The link to what Dr. Mason was saying is transgenerational trauma. There are children who grew up in Northern Ireland who never had any direct experience of living in a society that was at conflict. They know nothing of what it was like in the 1970s, 1980s or 1990s. However, through the storytelling of fathers and mothers and the history of their family, they have been imbued with the trauma of what their family experienced in terms of persecution and injustice. While young people do not have a direct experience of trauma, their lives are disrupted because the trauma of their parents and their families is communicated to them. When the flag dispute comes up, they are primed and ready to act on it. The emotional energy is there, the hurt is there and the sense of personal hurt and victimisation is already present, transmitted through their families and able to be acted out when the opportunity arises. There are many links with deprivation and the economic situation.

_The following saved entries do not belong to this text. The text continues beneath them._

-- ==== Sys2Proof/Tests/Slice0.lean ====
section
/-! SUPPORT. Small tests, each about one step or one word, with expected values from 95_test_vectors.md or from the
cited rule; and, for every statement of Certificates/Slice0/Obligations.lean that has hypotheses, a concrete state and
operands that meet all of them (`witness_<Name>`, clause by clause at boundary values). -/

namespace Sys2Proof.Tests

open Sys2Proof Sys2Proof.Machine

/-! ### Helpers -/

/-- The memory that holds the given bytes from address `a` on. -/
def bytesFrom : Nat → List Nat → Memory
  | _, [] => []
  | a, b :: bs => (a, BitVec.ofNat 8 b) :: bytesFrom (a + 1) bs

/-- An idle block with 16 pixels of memory, a `w` by `h` image and the given bytes of `PIX`. -/
def idleWith (w h : Nat) (pix : List Nat) : State :=
  { State.reset with
    maxPixels := 16, width := BitVec.ofNat 16 w, height := BitVec.ofNat 16 h, pix := bytesFrom 0 pix }

/-- The same block while operation `i` runs, in the given phase and position, with the given plane. -/
def busyWith (i : Instr) (p : Phase) (pos w h : Nat) (pix lum : List Nat) : State :=
  { idleWith w h pix with opc := i.opcode, t := i.threshold, phase := p, pos := pos, lum := bytesFrom 0 lum }

/-- The block with the given accesses scheduled. -/
def scheduled (es : List Event) (s : State) : State := { s with pending := es }

/-- The block after an unacknowledged fault with cause code `c`. -/
def faulted (c : BitVec 4) (s : State) : State := { s with err := true, cause := c }

/-- What `f` sees of a next state; `none` where the machine stops. -/
def seen {α : Type} (f : State → α) : Host.Outcome State Fault Refusal → Option α
  | .next s => some (f s)
  | .fault _ => none
  | .refused _ => none

/-- A grey image: the value three times and alpha 128. -/
def grey : List Nat → List Nat
  | [] => []
  | v :: vs => v :: v :: v :: 128 :: grey vs

/-! ### WellFormed: ill-formed fields that the checks refuse (R70, R71, R74) -/

theorem test_wf_high_reserved_bits_refused : (⟨1, 5, 0, 2⟩ : Fields).reservedZero = false := by decide
theorem test_wf_low_reserved_bits_refused : (⟨0, 5, 1, 2⟩ : Fields).reservedZero = false := by decide
theorem test_wf_reserved_opcodes_refused :
    (⟨0, 0, 0, 0⟩ : Fields).opcodeKnown = false ∧ (⟨0, 0, 0, 6⟩ : Fields).opcodeKnown = false ∧
    (⟨0, 0, 0, 15⟩ : Fields).opcodeKnown = false := by decide
theorem test_wf_stray_threshold_refused :
    (⟨0, 1, 0, 1⟩ : Fields).thresholdFits = false ∧ (⟨0, 256, 0, 4⟩ : Fields).thresholdFits = false ∧
    (⟨0, 511, 0, 5⟩ : Fields).thresholdFits = false := by decide
theorem test_wf_ill_formed_words_refused :
    (⟨1, 0, 0, 1⟩ : Fields).wellFormed = false ∧ (⟨0, 0, 0, 7⟩ : Fields).wellFormed = false ∧
    (⟨0, 2, 0, 4⟩ : Fields).wellFormed = false ∧ (⟨0, 511, 0, 3⟩ : Fields).wellFormed = true := by decide

/-! ### Decoding: words written out bit by bit from format C (R70) and V50 -/

theorem test_decode_gray : decode 0b00000000000000000000000000000001#32 = .instr .gray := by decide
theorem test_decode_thresh_76 : decode 0b00000000000000000100110000000010#32 = .instr (.thresh 76) := by decide
theorem test_decode_thresh_256 : decode 0b00000000000000010000000000000010#32 = .instr (.thresh 256) := by decide
theorem test_decode_bayer_40 : decode 0b00000000000000000010100000000011#32 = .instr (.bayer 40) := by decide
theorem test_decode_bayer_511 : decode 0b00000000000000011111111100000011#32 = .instr (.bayer 511) := by decide
theorem test_decode_fsd : decode 0b00000000000000000000000000000100#32 = .instr .fsd := by decide
theorem test_decode_atk : decode 0b00000000000000000000000000000101#32 = .instr .atk := by decide
theorem test_decode_reserved_bits :
    decode 0x00000012#32 = .illegal .reservedBits ∧ decode 0x00020002#32 = .illegal .reservedBits ∧
    decode 0x80000002#32 = .illegal .reservedBits ∧ decode 0xFFFFFFFF#32 = .illegal .reservedBits := by decide
theorem test_decode_reserved_opcodes :
    decode 0x00000000#32 = .illegal .reservedOpcode ∧ decode 0x00000006#32 = .illegal .reservedOpcode ∧
    decode 0x0000000F#32 = .illegal .reservedOpcode := by decide
theorem test_decode_stray_threshold :
    decode 0x00000101#32 = .illegal .strayThreshold ∧ decode 0x00000104#32 = .illegal .strayThreshold ∧
    decode 0x00000105#32 = .illegal .strayThreshold := by decide
theorem test_decode_table_word :
    decodeTableWord 32 0x00004D02 = some (.thresh 77) ∧ decodeTableWord 32 0x00000005 = some .atk ∧
    decodeTableWord 8 0x4D02 = some (.thresh 0) ∧ decodeTableWord 32 0 = none ∧
    decodeTableWord 64 0x100000001 = none := by decide

/-! ### Luminance (V10, V13) and matrix (V29) -/

theorem test_luminance_values :
    lum8 255 0 0 = 76 ∧ lum8 0 255 0 = 149 ∧ lum8 0 0 255 = 29 ∧ lum8 254 255 255 = 254 ∧ lum8 0 72 24 = 45 ∧
    lum8 3 0 0 = 0 ∧ lum8 4 0 0 = 1 := by decide
theorem test_bias_column_selects_first_index : bias 4 1 = 195 ∧ bias 4 4 = 135 ∧ bias 5 4 = 15 ∧ bias 5 5 = 135 := by
  decide

/-! ### One step of each operation -/

/-- V1, P5: the red pixel; the alpha byte is kept. -/
theorem test_gray_red_pixel :
    seen State.pix (step (busyWith .gray .scan 0 1 1 [255, 0, 0, 200] [])) = some (bytesFrom 0 [76, 76, 76, 200]) := by
  decide
/-- V17: the bytes beyond the image are kept. -/
theorem test_gray_beyond_the_image :
    seen State.pix (step (busyWith .gray .scan 0 1 1 [10, 20, 30, 40, 9, 8, 7, 6] [])) =
      some (bytesFrom 0 [18, 18, 18, 40, 9, 8, 7, 6]) := by decide
/-- V2, V3: the strict comparison at the red pixel's luminance. -/
theorem test_thresh_red_pixel :
    seen State.pix (step (busyWith (.thresh 76) .scan 0 1 1 [255, 0, 0, 200] [])) =
      some (bytesFrom 0 [255, 255, 255, 200]) ∧
    seen State.pix (step (busyWith (.thresh 77) .scan 0 1 1 [255, 0, 0, 200] [])) =
      some (bytesFrom 0 [0, 0, 0, 200]) := by decide
/-- V21: equality gives white. -/
theorem test_thresh_equality_is_white :
    seen State.pix (step (busyWith (.thresh 45) .scan 0 1 1 [0, 72, 24, 40] [])) =
      some (bytesFrom 0 [255, 255, 255, 40]) := by decide
/-- V4, V5. -/
theorem test_bayer_red_pixel :
    seen State.pix (step (busyWith (.bayer 40) .scan 0 1 1 [255, 0, 0, 200] [])) =
      some (bytesFrom 0 [255, 255, 255, 200]) ∧
    seen State.pix (step (busyWith (.bayer 77) .scan 0 1 1 [255, 0, 0, 200] [])) =
      some (bytesFrom 0 [0, 0, 0, 200]) := by decide
/-- V25 with T = 120 at position 1: a lookup with swapped indices would give black. -/
theorem test_bayer_index_order :
    seen (fun s => s.pix.read 4) (step (busyWith (.bayer 120) .scan 1 4 4 (grey [100, 100]) [])) = some (some 255) := by
  decide
/-- P3, step 9: the example of R128. -/
theorem test_fsd_step_with_negative_error :
    seen (fun s => (s.lum, s.pix.read 4, s.pos))
      (step (busyWith .fsd .pass2 1 3 2 (grey [0, 200, 50, 128, 129, 255]) [100, 242, 68, 158, 135, 255])) =
      some (bytesFrom 0 [100, 242, 61, 155, 130, 254], some 255, 2) := by decide
/-- V30: the self-update where `W = 1`, and the dropped targets. -/
theorem test_fsd_one_pixel :
    seen (fun s => (s.lum, s.pix)) (step (busyWith .fsd .pass2 0 1 1 [255, 0, 0, 200] [76])) =
      some (bytesFrom 0 [88], bytesFrom 0 [0, 0, 0, 200]) := by decide
/-- The example of R129: coincident offsets 2 and W - 1. -/
theorem test_atk_coincident_offsets :
    seen (fun s => (s.lum, s.pix.read 0))
      (step (busyWith .atk .pass2 0 3 2 (grey [100, 200, 50, 128, 129, 255]) [100, 200, 50, 128, 129, 255])) =
      some (bytesFrom 0 [100, 212, 74, 140, 141, 255], some 0) := by decide
/-- V49, first step: clamping at 0 and twice 16 taken from the same entry. -/
theorem test_atk_clamps_at_zero :
    seen (fun s => (s.lum, s.pix.read 0))
      (step (busyWith .atk .pass2 0 3 1 (grey [134, 5, 250]) [134, 5, 250])) =
      some (bytesFrom 0 [134, 0, 218], some 255) := by decide
/-- P3, steps 1 and 7: a pixel step of pass 1 and the change of pass. -/
theorem test_pass1_steps :
    seen (fun s => (s.lum, s.pos, s.phase)) (step (busyWith .fsd .pass1 1 3 2 (grey [100, 200, 50]) [100])) =
      some (bytesFrom 0 [100, 200], 2, .pass1) ∧
    seen (fun s => (s.pos, s.phase, s.statusWord)) (step (busyWith .fsd .pass1 6 3 2 [] [])) =
      some (0, .pass2, 1) := by decide
/-- P3, step 14, and V18: completion. -/
theorem test_completion :
    seen (fun s => (s.phase, s.statusWord)) (step (busyWith .fsd .pass2 6 3 2 [] [])) = some (.idle, 2) ∧
    seen (fun s => (s.phase, s.statusWord)) (step (busyWith .gray .scan 0 0 5 [] [])) = some (.idle, 2) := by decide

/-! ### Host accesses, faults, reset -/

/-- V61. -/
theorem test_width_write_ignores_high_bits :
    seen State.widthWord (step (scheduled [.host (.regWrite 2 0x0001869F)] (idleWith 1 1 []))) = some 34463 := by
  decide
/-- V62: no wrap-around of the product. -/
theorem test_capacity_product_does_not_wrap :
    seen State.statusWord (step (scheduled [.host (.regWrite 0 1)] (idleWith 256 256 []))) = some 0x24 ∧
    seen State.statusWord (step (scheduled [.host (.regWrite 0 1)] (idleWith 0 65535 []))) = some 0x01 := by decide
/-- V63: an illegal word with oversize dimensions is illegal. -/
theorem test_encoding_is_checked_before_capacity :
    seen State.statusWord (step (scheduled [.host (.regWrite 0 6)] (idleWith 5 4 []))) = some 0x14 := by decide
/-- V64: from 0x36, clearing `ERR` leaves `DONE`. -/
theorem test_status_write_one_to_clear :
    seen State.statusWord
      (step (scheduled [.host (.regWrite 1 4)] (faulted 3 { idleWith 1 1 [] with done := true }))) = some 0x02 := by
  decide
/-- V65: first cause kept. -/
theorem test_first_cause_kept :
    seen State.statusWord
      (step (scheduled [.host (.pixWrite 0 1)] (faulted 3 (busyWith .gray .scan 0 1 1 [] [])))) = some 0x35 := by
  decide
/-- V68: reset while busy. -/
theorem test_reset_while_busy :
    seen (fun s => (s.pix, s.phase, s.pos, s.cmdWord, s.widthWord))
      (step (scheduled [.reset]
        (busyWith .gray .scan 1 2 1 [76, 76, 76, 9, 0, 0, 255, 8, 1, 2, 3, 4] []))) =
      some ([(3, 9), (7, 8), (8, 1), (9, 2), (10, 3), (11, 4)], .idle, 0, 0, 0) := by decide
/-- R77, R78: `PIXEL 1, 0 0 255 8` and `CALL ATK`. -/
theorem test_script_statements :
    scriptEvents [.pixel 1 0 0 255 8, .call .atk [3]] =
      [.host (.pixWrite 4 0), .host (.pixWrite 5 0), .host (.pixWrite 6 255), .host (.pixWrite 7 8),
        .host (.regWrite 0 5), .host (.regRead 1), .engine, .engine, .engine, .host (.regRead 1)] := by decide
/-- From reset, the very next step runs the offered command (log entry 5). -/
theorem test_offered_word_runs_from_reset :
    seen (fun s => (s.phase, s.cmdWord)) (step (State.reset.withFetchWord 32 0x00002803)) =
      some (.scan, 0x00002803) := by decide

/-! ### Witnesses: encoding and luminance statements -/

theorem witness_DecodeAndEncodeAreInverse : decode 0x0001FF03#32 = .instr (.bayer 511) := by decide
theorem witness_IllegalCommandRaisesIllegalCmd :
    let s := scheduled [.host (.regWrite 0 0x00000101)] (idleWith 1 1 [])
    s.pending = .host (.regWrite 0 0x00000101) :: [] ∧ s.phase = .idle ∧ s.err = false ∧
      decode 0x00000101#32 = .illegal .strayThreshold := by decide
theorem witness_LuminanceIsMonotone_order :
    (0 : Byte) ≤ 0 ∧ (254 : Byte) ≤ 255 ∧ (7 : Byte) ≤ 9 := by decide
theorem witness_LuminanceIsMonotone_steps :
    (1 : Byte).toNat = (0 : Byte).toNat + 1 ∧ (255 : Byte).toNat = (254 : Byte).toNat + 1 := by decide
theorem witness_BiasIsTheMatrixEntry_period : 0 + 4 < 5 ∧ 0 < 1 ∧ 3 < 4 ∧ 4 < 5 := by decide
theorem witness_BiasIsTheMatrixEntry_entries : (1 ≤ 1 ∧ 1 ≤ 16) ∧ 1 ≤ 16 ∧ 16 ≤ 16 := by decide

/-! ### Witnesses: command issue and the step -/

theorem witness_AcceptanceStartsTheOperation :
    (let s := idleWith 4 4 []; s.phase = .idle ∧ s.err = false ∧ s.npix ≤ s.maxPixels) ∧
    (let s := idleWith 0 65535 []; s.phase = .idle ∧ s.err = false ∧ s.npix ≤ s.maxPixels) := by decide
theorem witness_IdleCommandIsTurnedAway :
    (let s := faulted 1 (idleWith 1 1 []); s.phase = .idle ∧ s.err = true) ∧
    (let s := idleWith 17 1 []; s.phase = .idle ∧ s.err = false ∧ s.maxPixels < s.npix) := by decide
theorem witness_CommandWriteChecksInOrder_busy :
    let s := scheduled [.host (.regWrite 0 6)] (busyWith .fsd .pass2 1 2 1 [] [1, 2])
    s.pending = .host (.regWrite 0 6) :: [] ∧ s.phase ≠ .idle ∧ s.err = false ∧
      (faulted 3 s).phase ≠ .idle ∧ (faulted 3 s).err = true := by decide
theorem witness_CommandWriteChecksInOrder_error :
    let s := scheduled [.host (.regWrite 0 1)] (faulted 1 (idleWith 5 4 []))
    s.pending = .host (.regWrite 0 1) :: [] ∧ s.phase = .idle ∧ s.err = true := by decide
theorem witness_CommandWriteChecksInOrder_encoding :
    let s := scheduled [.host (.regWrite 0 6)] (idleWith 5 4 [])
    s.pending = .host (.regWrite 0 6) :: [] ∧ s.phase = .idle ∧ s.err = false ∧
      ∃ why, decode 6#32 = .illegal why := ⟨by decide, by decide, by decide, .reservedOpcode, by decide⟩
theorem witness_CommandWriteChecksInOrder_capacity :
    let s := scheduled [.host (.regWrite 0 5)] (idleWith 17 1 [])
    s.pending = .host (.regWrite 0 5) :: [] ∧ s.phase = .idle ∧ s.err = false ∧
      (∃ i, decode 5#32 = .instr i) ∧ s.maxPixels < s.npix :=
  ⟨by decide, by decide, by decide, ⟨.atk, by decide⟩, by decide⟩
theorem witness_CommandWriteChecksInOrder_accepted :
    let s := scheduled [.host (.regWrite 0 0x0001FF02)] (idleWith 4 4 [])
    s.pending = .host (.regWrite 0 0x0001FF02) :: [] ∧ s.phase = .idle ∧ s.err = false ∧
      (∃ i, decode 0x0001FF02#32 = .instr i) ∧ s.npix ≤ s.maxPixels :=
  ⟨by decide, by decide, by decide, ⟨.thresh 511, by decide⟩, by decide⟩
theorem witness_StepRunsTheDecodedCommand_issue :
    let s := scheduled [.host (.regWrite 0 4), .engine] (idleWith 1 1 [])
    s.pending = .host (.regWrite 0 4) :: [.engine] ∧ s.phase = .idle ∧ s.err = false ∧
      decode 4#32 = .instr .fsd := by decide
theorem witness_StepRunsTheDecodedCommand_engine :
    let s := busyWith (.bayer 77) .scan 0 1 1 [1, 2, 3, 4] []
    s.pending = [] ∧ s.phase ≠ .idle ∧ decode s.cmdWord = .instr (.bayer 77) ∧
      (scheduled [.engine] s).pending = .engine :: [] := by decide
theorem witness_IdleBlockDoesNothing :
    (idleWith 1 1 []).phase = .idle ∧ (idleWith 1 1 []).pending = [] ∧
      (scheduled [.engine] (idleWith 1 1 [])).pending = .engine :: [] := by decide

As those things start to kick in, people revert to a more primitive, atavistic way of living and that experience of hurt, victimisation and pain is more easily activated.

When we start talking about the future and reconciliation, one of the phrases that occurs frequently is "dealing with the past". I struggle to know what that means. The implication is that we do something and it goes away. What we have is people living with a deep sense of hurt and a huge sense of victimhood. This will not go away with simple action but needs to be processed. We live in a society that needs to be brought through a process. While the Good Friday Agreement brought in the appropriate institutions and gave us anything we could wish for from an institutional point of view, what will bring us forward from where we are sitting at the moment is not institutional but relational. It is about starting to deal with painful truths that are emotional, that concern how we see ourselves and know ourselves, and to do with what we have done to one another. Finding a way to begin to process that and talk about and deal with it is what dealing with the past is about. That is by far the hardest thing to do. It cannot be written down or legislated for but it involves courageous leadership, political leadership and, if I can pick up on the point made by Dr. Mason, it involves the churches acknowledging their role in this and saying sorry for it. It involves people saying that they have done wrong here or hurt people and that they are sorry and that we need a new future. That is very difficult.